Dunkelheit. Egal in welche Richtung ich meinen Kopf drehte, ich konnte die Hand vor Augen nicht sehen. Doch ich hatte keine Angst, in mir drin herrschte eine seltsame Ruhe und ich wusste mir würde nichts geschehen. Ich kannte Chris nicht sehr lang, und man sollte meinen ich müsste es mit einer ausgefeilten Panikattacke zu tun bekommen, in Anbetracht meiner momentanen Situation.
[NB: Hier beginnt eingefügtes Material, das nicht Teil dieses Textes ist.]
/-- What two stores both leave alone, the second still leaves alone after the first. -/
theorem leavesAlone_busWrite {s : State} {a b x : Word} (ha : leavesAlone s a x = true) (hb : leavesAlone s b x = true)
    (v : Byte) : leavesAlone (busWrite a v s) b x = true := by
  refine leavesAlone_of_cellOf_ne (busWrite_params a v s) (fun hc => ?_) hb
  obtain hbank | ⟨hx, hbank⟩ := busWrite_wramBank_cases ha v
  · rwa [hbank]
  cases hf : followsBank b with
  | true => exact (cellOf_ne_of_followsBank hbank hf hx).symm
  | false => rwa [cellOf_of_not_followsBank hf _ s.wramBank, cellOf_of_not_followsBank hx _ s.wramBank]

/-- `t` is `s` after bus writes at the addresses `as`, in order, but for the registers and the control state. -/
inductive StoresTo : List Word → State → State → Prop where
  | none {s t : State} : memoryPart t = memoryPart s → StoresTo [] s t
  | store {a : Word} {as : List Word} {v : Byte} {s t : State} :
      StoresTo as (busWrite a v s) t → StoresTo (a :: as) s t

theorem StoresTo.keepsByte {as : List Word} {s t : State} {x : Word} (h : StoresTo as s t)
    (hx : ∀ a ∈ as, leavesAlone s a x = true) : KeepsByte x s t := by
  induction h with
  | none hm => exact keepsByte_of_memoryPart_eq hm x
  | @store a as v s t _ ih =>
    obtain ⟨ha, has⟩ := List.forall_mem_cons.1 hx
    exact (keepsByte_busWrite ha v).trans (ih fun b hb => leavesAlone_busWrite ha (has b hb) v)

/-! ### Where each shared operation stores -/

/-- The address a write of an operand stores to: none for a register (10_state.md R24). -/
def operandAddrs (r : Operand8) (s : State) : List Word :=
  match r with
  | .atHL => [s.hl]
  | _ => []

section

variable {s t u : State}

/-- An operation that writes registers stores nowhere. -/
theorem storesTo_nil (h : (.next u : Result) = .next t) (hu : memoryPart u = memoryPart s) : StoresTo [] s t :=
  of_next h (.none hu)

theorem storesTo_writeR8 {r : Operand8} {v : Byte} (h : (.next u : Result) = .next t)
    (hu : memoryPart u = memoryPart (writeR8 r v s)) : StoresTo (operandAddrs r s) s t := by
  refine of_next h ?_
  cases r
  case atHL => exact .store (.none hu)
  all_goals exact .none hu

theorem storesTo_push {w : Word} (h : (.next u : Result) = .next t) (hu : memoryPart u = memoryPart (push w s)) :
    StoresTo [s.sp - 1, s.sp - 2] s t :=
  of_next h (.store (.store (.none hu)))
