-- ==== Sys2Proof/Machine/Family.lean ====
section
/-! DEFINITION. The shared operation of each encoding class: what its forms do once the count and the data source are named
(41_mmx_forms.md to 46_evex_vpsraq.md, common text). Every operand is read before the destination is written
(40_shift_primitives.md R102). -/

namespace Sys2Proof.Machine

/-- An MMX form: the 64-bit destination is its own source (41_mmx_forms.md). -/
def mmxShift (f : Sys2Proof.Form) (w : Nat) (d : Sys2Proof.MmReg) (count : Except FaultKind (BitVec 64)) (s : State) :
    Result :=
  s.withForm f (s.withOperand count fun c => (s.writeMm d (shiftVec w 64 (s.readMm d) c)).complete)

/-- A legacy SSE2 form: bits 127:0 of the destination are its own source; the bits above stay (42_sse2_forms.md). -/
def sseShift (f : Sys2Proof.Form) (w : Nat) (d : Sys2Proof.VReg) (count : Except FaultKind (BitVec 64)) (s : State) :
    Result :=
  s.withForm f (s.withOperand count fun c => (s.writeXmmKeep d (shiftVec w 128 (s.readLow d 128) c)).complete)

/-- A VEX form: `n` bits of `s1` shifted into `d`, the bits above zeroed (43_vex_forms.md). -/
def vexShift (f : Sys2Proof.Form) (w n : Nat) (d s1 : Sys2Proof.VReg) (count : Except FaultKind (BitVec 64)) (s : State) :
    Result :=
  s.withForm f (s.withOperand count fun c => (s.writeLowZero d (shiftVec w n (s.readLow s1 n) c)).complete)

/-- An EVEX form: the source shifted, written to `d` under the mask, the bits above `n` zeroed (44_ to 46_, common text). -/
def evexShift (f : Sys2Proof.Form) (w n : Nat) (d : Sys2Proof.VReg) (m : Sys2Proof.Masking)
    (source : Except FaultKind (BitVec n)) (count : Except FaultKind (BitVec 64)) (s : State) : Result :=
  s.withForm f (s.withOperand source fun x => s.withOperand count fun c =>
    (s.writeLowZero d (maskApply w n (shiftVec w n x c) (s.readLow d n) (s.maskBits m) m.z)).complete)

end Sys2Proof.Machine
end

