-- ==== Sys2Proof/Machine/EvexVpsrad.lean ====
section
/-! DEFINITION. The six EVEX forms of VPSRAD (45_evex_vpsrad.md). -/

namespace Sys2Proof.Machine

/-- `VPSRAD xmm1 {k1}{z}, xmm2, xmm3/m128` (R125): row 23. -/
def execEvexVpsrad128 (d s1 : Sys2Proof.VReg) (c : Sys2Proof.RegMem Sys2Proof.VReg) (m : Sys2Proof.Masking) (s : State) : Result :=
  evexShift .evexVpsrad128 32 128 d m (.ok (s.readLow s1 128)) (s.countXmm c) s

/-- `VPSRAD ymm1 {k1}{z}, ymm2, xmm3/m128` (R126): row 24. -/
def execEvexVpsrad256 (d s1 : Sys2Proof.VReg) (c : Sys2Proof.RegMem Sys2Proof.VReg) (m : Sys2Proof.Masking) (s : State) : Result :=
  evexShift .evexVpsrad256 32 256 d m (.ok (s.readLow s1 256)) (s.countXmm c) s

/-- `VPSRAD zmm1 {k1}{z}, zmm2, xmm3/m128` (R127): row 25. -/
def execEvexVpsrad512 (d s1 : Sys2Proof.VReg) (c : Sys2Proof.RegMem Sys2Proof.VReg) (m : Sys2Proof.Masking) (s : State) : Result :=
  evexShift .evexVpsrad512 32 512 d m (.ok (s.readLow s1 512)) (s.countXmm c) s

/-- `VPSRAD xmm1 {k1}{z}, xmm2/m128/m32bcst, imm8` (R128): row 26. -/
def execEvexVpsrad128Imm (d : Sys2Proof.VReg) (src : Sys2Proof.FvSource) (imm : Sys2Proof.Byte) (m : Sys2Proof.Masking)
    (s : State) : Result :=
  evexShift .evexVpsrad128Imm 32 128 d m (s.fvSource 32 128 src) (.ok (immCount imm)) s

/-- `VPSRAD ymm1 {k1}{z}, ymm2/m256/m32bcst, imm8` (R129): row 27. -/
def execEvexVpsrad256Imm (d : Sys2Proof.VReg) (src : Sys2Proof.FvSource) (imm : Sys2Proof.Byte) (m : Sys2Proof.Masking)
    (s : State) : Result :=
  evexShift .evexVpsrad256Imm 32 256 d m (s.fvSource 32 256 src) (.ok (immCount imm)) s

/-- `VPSRAD zmm1 {k1}{z}, zmm2/m512/m32bcst, imm8` (R130): row 28. -/
def execEvexVpsrad512Imm (d : Sys2Proof.VReg) (src : Sys2Proof.FvSource) (imm : Sys2Proof.Byte) (m : Sys2Proof.Masking)
    (s : State) : Result :=
  evexShift .evexVpsrad512Imm 32 512 d m (s.fvSource 32 512 src) (.ok (immCount imm)) s

end Sys2Proof.Machine
end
Ich saß in Chris Wagen und meine Augen wurden von einer schwarzen Augenbinde daran gehindert den Fahrtweg verfolgen zu können. Nur gelegentliches Ruckeln, wenn wir über eine Bodenwelle fuhren, verriet mir, dass wir uns nicht auf den penibel geteerten Straßen von Emerald oder Sapphire befanden. Da die Fahrt allerdings auch nicht zu unkomfortabel war, konnten es auch nicht die Randbezirke sein. Wir befanden uns also entweder in Ruby oder Opal.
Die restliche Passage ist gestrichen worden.